We propose that existing RDF knowledge-bases can be leveraged to extract facts (in the form of RDF triples) from relational HTML tables on the Web with high accuracy. In particular, we propose methods using the DBpedia knowledge-base to extract facts from tables embedded in Wikipedia articles (henceforth "Wikitables"), effectively enriching DBpedia with additional triples. We first survey the Wikitables from a recent dump of Wikipedia to see how much raw data can potentially be exploited by our methods. We then propose methods to extract RDF from these tables: we map table cells to DBpedia entities and, for cells in the same row, we isolate a set of candidate relationships based on existing information in DBpedia for other rows. To improve accuracy, we investigate various machine learning methods to classify extracted triples as correct or incorrect. We ultimately extract 7.9 million unique novel triples from one million Wikitables at an estimated precision of 81.5%.

Motivating Example


This image presents a Wikitable abridged from the "AFC Ajax" Wikipedia article, containing relations between players, their shirt number, country and position. There are also relations between players and the entity described by the article (their current club is AFC Ajax).

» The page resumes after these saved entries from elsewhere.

/-- The threads of a crew that wait for their operands are those of the groups that are not ready. -/
def Crew.seesOperands (s : State) (b c : Nat) (k : Block) (g : Grid) (cr : Crew) : Crew :=
  (threadGroups s b c k cr).foldl (fun n e =>
    let ready := groupReady s g cr e.1 e.2
    n.updThreads e.2 (fun t => t.seesOperands ready (s.clock k.core))) cr

/-- The crews of an issue slot see which of their threads wait for operands (R17, R360). -/
def seeOperands (s : State) (core slot : Nat) : State :=
  { s with blocks := s.blocks.mapVals (fun b k =>
      match s.grid? k.grid with
      | none => k
      | some g =>
        if k.core = core ∧ k.st = .resident then
          { k with crews := k.crews.mapVals (fun c cr => if cr.slot = slot then cr.seesOperands s b c k g else cr) }
        else k) }

/-- A candidate of an issue slot. -/
structure Cand where
  blk : Nat
  crew : Nat
  prio : Nat
  starve : Nat
  groups : NMap Lanes

/-- Crew number on a core (R18). -/
def Cand.num (c : Cand) : Nat := 16 * c.blk + c.crew

/-- The ready crews of an issue slot, in crew order. -/
def candidates (s : State) (core slot : Nat) : List Cand :=
  (s.blocks.filter (fun e => e.2.core == core && e.2.st == .resident)).flatMap (fun e =>
    (e.2.crews.filter (fun c => c.2.slot == slot)).filterMap (fun c =>
      let g := readyGroups s e.1 c.1 e.2 c.2
      if g.isEmpty then none
      else some ⟨e.1, c.1, ((s.grid? e.2.grid).map (·.prio)).getD 0, c.2.starve, g⟩))

/-- The crew that the slot picks (R18). -/
def pickCrew (last : Nat) (cs : List Cand) : Option Cand :=
  let starved := cs.filter (fun c => decide (128 ≤ c.starve))
  match List.find? (fun c => starved.all (fun d => decide (d.starve ≤ c.starve))) starved with
  | some c => some c
  | none =>
    let pool := cs.filter (fun c => cs.all (fun d => decide (d.prio ≤ c.prio)))
    match List.find? (fun c => decide (last < c.num)) pool with
    | some c => some c
    | none => pool.head?

/-- Does group `a` come before `b` for the paths (R19, R20): aged groups first by wait count, then by threads, then the
lower address? -/
def groupBefore (aged : NMap Nat) (a b : Nat × Lanes) : Bool :=
  let w := fun (e : Nat × Lanes) => let n := aged.getD e.1 0; if 64 ≤ n then n else 0
  let p := fun (e : Nat × Lanes) => popcount e.2.toNat 32
  if w a ≠ w b then decide (w b < w a)
  else if w a = 0 ∧ p a ≠ p b then decide (p b < p a)
  else decide (a.1 ≤ b.1)

/-- Insertion in path order. -/
def groupInsert (aged : NMap Nat) (e : Nat × Lanes) : List (Nat × Lanes) → List (Nat × Lanes)
  | [] => [e]
  | a :: as => if groupBefore aged e a then e :: a :: as else a :: groupInsert aged e as

/-- Path A and path B. -/
def choosePaths (aged : NMap Nat) (gs : NMap Lanes) : List (Nat × Lanes) := (gs.foldr (groupInsert aged) []).take 2

/-- Registers that operands name, with the guard. -/
def namesOf (cr : Crew) (i : Instr) : List (Nat × Nat) :=
  (uses i).src.flatMap (fun x => named cr x.o x.n) ++ (dstsOf cr i).flatMap (fun x => named cr x.o x.n) ++
    (fectlA i).flatMap (fun o => named cr o 1) ++ named cr (.p i.body.guard.gp) 1

/-- Registers that an instruction writes: its destinations, and the `A` of `fectl.cancel` (R225). -/
def writesOf (cr : Crew) (i : Instr) : List (Nat × Nat) :=
  (dstsOf cr i).flatMap (fun d => named cr d.o d.n) ++
    (match i with
      | .fectlCancel f => named cr f.a 1
      | _ => [])

/-- Does an instruction name a `wq` register? -/
def namesWq (i : Instr) : Bool :=
  match i with
  | .mov f => oprIsWq f.a || oprIsWq f.d
  | _ => false
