-- ==== Sys2Proof/Machine/System.lean ====
section
/-! DEFINITION. Special registers: `sread`, `swrite` (01_machine R28; 16_isa_control R286, R287; 27_fleet R379). -/

namespace Sys2Proof.Machine

open Sys2Proof

/-- All ones. -/
def ones64 : Nat := 2 ^ 64 - 1

/-- Cycles since the first instruction of a grid's first block (R40), by the clock of the die that issued it; where dies
run at different rates the spec names none (DESIGN CHOICE, log 106). -/
def Grid.elapsed (s : State) (g : Grid) : Nat :=
  match g.firstCycle with
  | none => 0
  | some c => (s.die g.clkDie).clk / 50 - c

/-- The grid whose limit a grid runs under: its own where set, else the one of the grid that launched it (R40). -/
def coneOwner (s : State) (set : Cone → Nat) : Nat → Nat → Option (Nat × Grid)
  | 0, _ => none
  | n + 1, gid =>
    match s.grid? gid with
    | none => none
    | some g =>
      if set g.cone ≠ 0 then some (gid, g)
      else
        match g.parent with
        | some p => coneOwner s set n p
        | none => none

/-- Grids nest to this depth (R148). -/
def maxDepth : Nat := 8

/-- The remainder of a limit; all ones where it is not set, and at `REPEAT` and `PORTABLE` (R28, R379). -/
def coneRest (s : State) (gid level : Nat) (set : Cone → Nat) (used : Nat → Grid → Nat) : Nat :=
  if 1 ≤ level then ones64
  else
    match coneOwner s set (maxDepth + 1) gid with
    | none => ones64
    | some (o, g) => set g.cone - used o g

/-- The stream pointer of the block's own channel, while it runs and after (R77). -/
def wptrOf (s : State) (b core dir : Nat) : Nat :=
  match lastChan (s.core core) dir with
  | none => 0
  | some ch => if ch.blk = b then (ch.moved % 4096) * 2 ^ 20 + ch.ptr else 0

/-- The tile's `LAST` (R28, R31); a free value where its entry cannot be read, since the spec gives none (DESIGN CHOICE,
log 144). -/
def tileLast (x : Cx) (l : Ladder) : Nat :=
  match x.s.ctxs.find? x.g.ctx with
  | none => 0xFFFF
  | some c => (natVirt x.s c (tileEntry l x.blk.lin) 2).getD ((Config.freeWord x.s.free 0).toNat % 2 ^ 16)

/-- A uniform special register (R28, R187). -/
def srUniform (x : Cx) (n : Nat) : Nat :=
  let g := x.g
  let core := x.blk.core
  let lin := x.blk.lin
  let placed := fun (v : Nat) => if g.level = 2 then 0 else v
  let timed := fun (v : Nat) => if 1 ≤ g.level then 0 else v
  match n with
  | 0x001 => x.c
  | 0x002 => lin % g.x
  | 0x003 => lin / g.x % g.y
  | 0x004 => lin / g.x / g.y
  | 0x005 => g.x + 2 ^ 24 * g.y + 2 ^ 40 * g.z
  | 0x006 => placed (core % 4)
  | 0x007 => placed (core / 4 % 48)
  | 0x008 => placed (core / 192)
  | 0x009 => placed x.s.ctl.pkgId.toNat
  | 0x00B => x.blk.vid
  | 0x010 => if g.ladder.isNone then 0 else x.blk.pass.getD 0xFFFF
  | 0x011 =>
    match g.ladder with
    | none => 0
    | some l => tileLast x l
  | 0x012 => coneRest x.s x.blk.grid g.level (·.cyc) (fun _ g => g.elapsed x.s)
  | 0x013 => coneRest x.s x.blk.grid g.level (·.nj) (fun o _ => Config.energy o x.s.time)
  | 0x014 => coneRest x.s x.blk.grid g.level (·.ns) (fun _ _ => x.s.time)
  | 0x019 => (g.key.extractLsb' 0 32).toNat
  | 0x01A => (g.key.extractLsb' 32 32).toNat
  | 0x01B => (g.key.extractLsb' 64 32).toNat
  | 0x01C => (g.key.extractLsb' 96 32).toNat
  | 0x020 => timed (x.s.clock core)
  | 0x021 => timed x.s.time
  | 0x024 => x.cr.getFstat.toNat
  | 0x028 => wptrOf x.s x.b core 0
  | 0x029 => wptrOf x.s x.b core 1
  | 0x030 => (outstanding x.s x.b x.c 0).length
  | 0x031 => (outstanding x.s x.b x.c 1).length
  | 0x032 => (outstanding x.s x.b x.c 2).length
  | 0x033 => (outstanding x.s x.b x.c 3).length
  | 0x034 => (outstanding x.s x.b x.c 4).length
  | 0x038 => (x.s.core core).dq.base
  | 0x039 => (x.s.core core).dq.lim
  | 0x03C => (x.cr.handler.map (fun h => h.trap.cause)).getD 0
  | 0x03D => (x.cr.handler.map (fun h => h.trap.taddr)).getD 0
  | _ => 0

/-- A special register of a thread. -/
def srThread (x : Cx) (n fx lane : Nat) : Nat :=
  match x.cr.threads.find? lane with
  | none => 0
  | some t =>
    match n with
    | 0x000 => lane
    | 0x00A => (t.ltid.getD fx 0).toNat
    | _ => (t.dctr.getD fx 0).toNat

/-- `sread`. The scratchpad is read where and when an access is performed, so a younger access sees every byte below the
pointer that a read of `WPTR` returned (R66). -/
def execSread (f : FmtS) (s : State) : Host.Outcome State Fault Refusal :=
  issueWith (.sread f) s (fun x =>
    let n := f.srn.toNat
    if (srInfo n).any (·.thread) then
      crewRes x (x.acts.foldl (fun cr l => cr.putOpr f.d (if n = 0 then 1 else 2) l (srThread x n f.fx.toNat l)) x.cr)
    else crewRes x (x.cr.putOpr f.d 2 0 (srUniform x n)))

/-- Does a core's deque hold records? -/
def dequeBusy (s : State) (core : Nat) : Bool := (dequeOf s core).any (fun d => decide (0 < d.1.count))

/-- A write of `DQLIM` (R287). -/
def writeDqlim (x : Cx) (v : Nat) : Res :=
  if v % 128 ≠ 0 ∨ dequeBusy x.s x.blk.core = true then .trapOpen cProt
  else
    let c := x.s.core x.blk.core
    .done (x.s.setCore x.blk.core { c with dq := { c.dq with lim := v } }) false

/-- A write of `DQBASE` binds the deque to the block and empties it (R142, R287). -/
def writeDqbase (x : Cx) (v : Nat) : Res :=
  let c := x.s.core x.blk.core
  if c.dq.owner = some x.b ∧ c.dq.base = v then .done x.s false
  else if v % 128 ≠ 0 ∨ c.dq.lim < v + 256 ∨ x.blk.bays.length * bayBytes c.split < c.dq.lim then .trapOpen cProt
  else .done (setDeque x.s x.blk.core x.blk ⟨some x.b, v, c.dq.lim, 0, 0⟩) false

def execSwrite (f : FmtS) (s : State) : Host.Outcome State Fault Refusal :=
  issueWith (.swrite f) s (fun x =>
    let v := x.uni f.a
    let fx := f.fx.toNat
    let lane := fun (l : Nat) => BitVec.ofNat 64 (x.val f.a 2 l (fun c => wrapTo 64 c.toInt))
    match f.srn.toNat with
    | 0x00A => crewRes x (x.acts.foldl (fun cr l => cr.updThread l (fun t => { t with ltid := t.ltid.set fx (lane l) })) x.cr)
    | 0x018 => crewRes x (x.acts.foldl (fun cr l => cr.updThread l (fun t => { t with dctr := t.dctr.set fx (lane l) })) x.cr)
    | 0x024 => crewRes x (x.cr.setFstat (BitVec.ofNat 6 v))
    | 0x038 => writeDqbase x (v % 2 ^ 32)
    | 0x039 => writeDqlim x (v % 2 ^ 32)
    | _ => .done x.s false)

end Sys2Proof.Machine
end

Suppose the following SPARQL query to find relations between the context entity and various entities mentioned in the table cells:

SELECT ?rel WHERE { dbr:Kenneth_Vermeer ?rel dbr:AFC_Ajax }
This query returns the relationship dbp:currentclub. We find DBpedia triples with predicate dbp:currentclub relating 9/12 entities in the Player to the protagonist dbr:AFC_Ajax. For the remaining three players in those columns, our system can thus suggest the following triples as candidates for extraction:
dbr:Niklas_Moisander dbp:currentclub dbr:AFC_Ajax .
dbr:Christian_Poulsen dbp:currentclub dbr:AFC_Ajax .
dbr:Danny_Hoesen dbp:currentclub dbr:AFC_Ajax .

Specifications

All the codes are written using Java 6.0 and eclipse framework. To compile, each package contains a build.xml file to be used by ant.

We use English-language data from DBpedia v3.8, describing 9.4 million entities. For answering queries that look for relations between a pair of resources, we use local indexes of DBpedia knowledge-base, and for each pair, we perform two atomic on-disk lookups for relations in either direction.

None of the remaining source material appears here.